Work to complete —
Whenever a line in the data below includes the string "claimSlots", copy it out.

═══ Input records ═══

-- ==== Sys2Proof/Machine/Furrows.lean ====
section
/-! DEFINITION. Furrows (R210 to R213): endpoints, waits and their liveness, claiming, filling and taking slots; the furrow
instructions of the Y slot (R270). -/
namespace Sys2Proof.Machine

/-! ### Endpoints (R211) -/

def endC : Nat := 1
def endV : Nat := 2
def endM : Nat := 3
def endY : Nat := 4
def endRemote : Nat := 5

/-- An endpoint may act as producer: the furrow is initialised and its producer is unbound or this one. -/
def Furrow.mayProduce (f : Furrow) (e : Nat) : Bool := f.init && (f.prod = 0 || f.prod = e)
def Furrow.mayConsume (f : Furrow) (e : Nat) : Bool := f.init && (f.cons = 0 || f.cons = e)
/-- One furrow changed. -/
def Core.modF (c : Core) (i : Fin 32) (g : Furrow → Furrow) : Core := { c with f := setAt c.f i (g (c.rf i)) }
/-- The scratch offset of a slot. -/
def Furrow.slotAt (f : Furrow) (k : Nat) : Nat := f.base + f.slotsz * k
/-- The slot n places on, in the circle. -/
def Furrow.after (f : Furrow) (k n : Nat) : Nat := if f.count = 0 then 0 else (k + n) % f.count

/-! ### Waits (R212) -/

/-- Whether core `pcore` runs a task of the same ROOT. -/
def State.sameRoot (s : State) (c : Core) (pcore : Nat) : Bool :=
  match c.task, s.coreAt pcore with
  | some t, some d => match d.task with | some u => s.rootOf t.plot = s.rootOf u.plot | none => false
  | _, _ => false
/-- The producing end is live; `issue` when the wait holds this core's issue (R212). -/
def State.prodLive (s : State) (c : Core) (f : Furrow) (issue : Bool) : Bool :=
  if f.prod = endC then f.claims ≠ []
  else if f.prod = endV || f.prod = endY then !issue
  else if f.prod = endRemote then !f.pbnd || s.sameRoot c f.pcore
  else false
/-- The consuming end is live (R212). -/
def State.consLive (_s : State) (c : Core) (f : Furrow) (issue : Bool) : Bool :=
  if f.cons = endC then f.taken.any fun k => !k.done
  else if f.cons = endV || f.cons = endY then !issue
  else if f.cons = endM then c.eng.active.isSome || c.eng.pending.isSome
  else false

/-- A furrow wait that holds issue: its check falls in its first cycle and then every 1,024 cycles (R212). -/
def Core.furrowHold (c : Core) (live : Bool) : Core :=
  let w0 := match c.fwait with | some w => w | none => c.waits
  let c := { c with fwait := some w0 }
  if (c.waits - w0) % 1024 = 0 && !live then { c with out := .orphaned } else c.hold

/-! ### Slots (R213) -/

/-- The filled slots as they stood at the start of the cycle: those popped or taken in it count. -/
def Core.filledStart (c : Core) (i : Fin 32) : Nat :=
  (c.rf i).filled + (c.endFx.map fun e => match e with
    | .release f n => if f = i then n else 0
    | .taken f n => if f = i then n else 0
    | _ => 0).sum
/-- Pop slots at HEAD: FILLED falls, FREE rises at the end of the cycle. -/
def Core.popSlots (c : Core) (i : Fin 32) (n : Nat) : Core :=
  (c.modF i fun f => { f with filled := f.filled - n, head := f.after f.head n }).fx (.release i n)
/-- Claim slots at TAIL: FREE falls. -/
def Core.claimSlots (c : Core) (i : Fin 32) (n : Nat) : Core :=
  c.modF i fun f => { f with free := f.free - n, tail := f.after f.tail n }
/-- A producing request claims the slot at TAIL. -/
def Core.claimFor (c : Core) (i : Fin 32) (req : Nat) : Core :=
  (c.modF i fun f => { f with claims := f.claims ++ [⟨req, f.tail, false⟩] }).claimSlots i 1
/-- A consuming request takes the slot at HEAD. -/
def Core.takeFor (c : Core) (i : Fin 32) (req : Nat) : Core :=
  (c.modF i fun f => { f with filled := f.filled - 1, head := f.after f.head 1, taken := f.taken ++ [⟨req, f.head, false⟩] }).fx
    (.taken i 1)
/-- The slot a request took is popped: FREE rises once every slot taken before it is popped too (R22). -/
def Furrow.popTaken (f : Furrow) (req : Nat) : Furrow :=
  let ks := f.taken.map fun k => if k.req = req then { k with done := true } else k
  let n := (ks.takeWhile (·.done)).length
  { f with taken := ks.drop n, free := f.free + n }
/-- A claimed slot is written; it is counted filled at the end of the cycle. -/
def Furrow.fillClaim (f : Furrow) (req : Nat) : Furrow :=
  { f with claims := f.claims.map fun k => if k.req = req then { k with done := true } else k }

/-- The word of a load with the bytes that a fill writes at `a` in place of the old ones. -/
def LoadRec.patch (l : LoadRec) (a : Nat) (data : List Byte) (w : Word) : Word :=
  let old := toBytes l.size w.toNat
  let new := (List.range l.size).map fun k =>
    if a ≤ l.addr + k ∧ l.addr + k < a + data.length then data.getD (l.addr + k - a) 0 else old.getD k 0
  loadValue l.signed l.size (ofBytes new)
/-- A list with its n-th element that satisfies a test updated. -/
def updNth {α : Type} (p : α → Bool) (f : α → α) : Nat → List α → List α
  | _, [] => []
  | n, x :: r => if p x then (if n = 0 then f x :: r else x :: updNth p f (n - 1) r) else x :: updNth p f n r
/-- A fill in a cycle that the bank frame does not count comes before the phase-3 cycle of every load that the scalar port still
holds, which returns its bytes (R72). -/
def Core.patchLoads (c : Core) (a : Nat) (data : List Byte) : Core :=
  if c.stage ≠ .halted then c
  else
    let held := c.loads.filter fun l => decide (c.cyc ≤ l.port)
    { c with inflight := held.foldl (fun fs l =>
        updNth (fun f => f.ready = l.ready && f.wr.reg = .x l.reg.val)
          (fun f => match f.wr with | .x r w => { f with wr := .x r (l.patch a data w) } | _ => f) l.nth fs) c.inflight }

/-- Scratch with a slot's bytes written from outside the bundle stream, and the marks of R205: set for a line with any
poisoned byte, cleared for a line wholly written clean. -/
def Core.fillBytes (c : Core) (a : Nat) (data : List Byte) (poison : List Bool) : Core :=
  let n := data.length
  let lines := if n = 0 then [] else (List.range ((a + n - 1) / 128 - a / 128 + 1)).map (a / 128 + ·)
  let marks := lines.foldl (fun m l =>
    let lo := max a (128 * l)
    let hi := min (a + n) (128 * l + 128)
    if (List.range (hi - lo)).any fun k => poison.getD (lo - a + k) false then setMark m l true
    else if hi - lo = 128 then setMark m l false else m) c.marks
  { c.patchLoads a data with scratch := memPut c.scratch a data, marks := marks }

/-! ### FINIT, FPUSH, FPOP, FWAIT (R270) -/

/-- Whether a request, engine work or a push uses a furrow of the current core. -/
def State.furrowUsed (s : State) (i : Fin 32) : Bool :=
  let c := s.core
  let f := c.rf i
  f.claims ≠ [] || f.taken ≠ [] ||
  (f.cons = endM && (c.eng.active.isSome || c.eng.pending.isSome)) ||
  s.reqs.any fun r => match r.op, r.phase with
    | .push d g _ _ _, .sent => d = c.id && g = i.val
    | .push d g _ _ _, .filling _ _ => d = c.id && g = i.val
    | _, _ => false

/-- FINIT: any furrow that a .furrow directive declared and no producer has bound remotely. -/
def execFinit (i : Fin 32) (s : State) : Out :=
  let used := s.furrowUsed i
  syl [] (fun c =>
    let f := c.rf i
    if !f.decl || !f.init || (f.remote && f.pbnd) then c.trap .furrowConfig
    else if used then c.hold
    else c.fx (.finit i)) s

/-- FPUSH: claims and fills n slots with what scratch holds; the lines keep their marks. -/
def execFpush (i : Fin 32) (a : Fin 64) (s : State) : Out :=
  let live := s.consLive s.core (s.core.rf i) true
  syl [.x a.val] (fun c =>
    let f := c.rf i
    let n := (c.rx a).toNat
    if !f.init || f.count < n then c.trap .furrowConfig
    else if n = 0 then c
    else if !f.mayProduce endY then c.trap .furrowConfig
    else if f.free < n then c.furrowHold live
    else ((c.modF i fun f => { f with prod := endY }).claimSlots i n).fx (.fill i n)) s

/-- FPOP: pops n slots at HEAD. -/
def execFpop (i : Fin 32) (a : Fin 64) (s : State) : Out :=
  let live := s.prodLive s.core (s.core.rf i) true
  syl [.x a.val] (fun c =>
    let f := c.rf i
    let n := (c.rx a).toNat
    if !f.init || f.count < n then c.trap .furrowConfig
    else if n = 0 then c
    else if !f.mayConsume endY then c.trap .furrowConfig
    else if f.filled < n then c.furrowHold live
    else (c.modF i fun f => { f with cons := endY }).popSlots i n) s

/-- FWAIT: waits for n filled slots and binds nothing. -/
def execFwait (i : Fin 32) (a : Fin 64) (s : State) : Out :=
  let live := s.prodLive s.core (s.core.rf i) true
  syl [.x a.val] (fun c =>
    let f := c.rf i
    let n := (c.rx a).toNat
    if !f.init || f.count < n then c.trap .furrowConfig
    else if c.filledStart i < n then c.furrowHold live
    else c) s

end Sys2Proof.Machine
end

═══

Result of the task —
def Core.claimSlots (c : Core) (i : Fin 32) (n : Nat) : Core :=
  (c.modF i fun f => { f with claims := f.claims ++ [⟨req, f.tail, false⟩] }).claimSlots i 1
    else ((c.modF i fun f => { f with prod := endY }).claimSlots i n).fx (.fill i n)) s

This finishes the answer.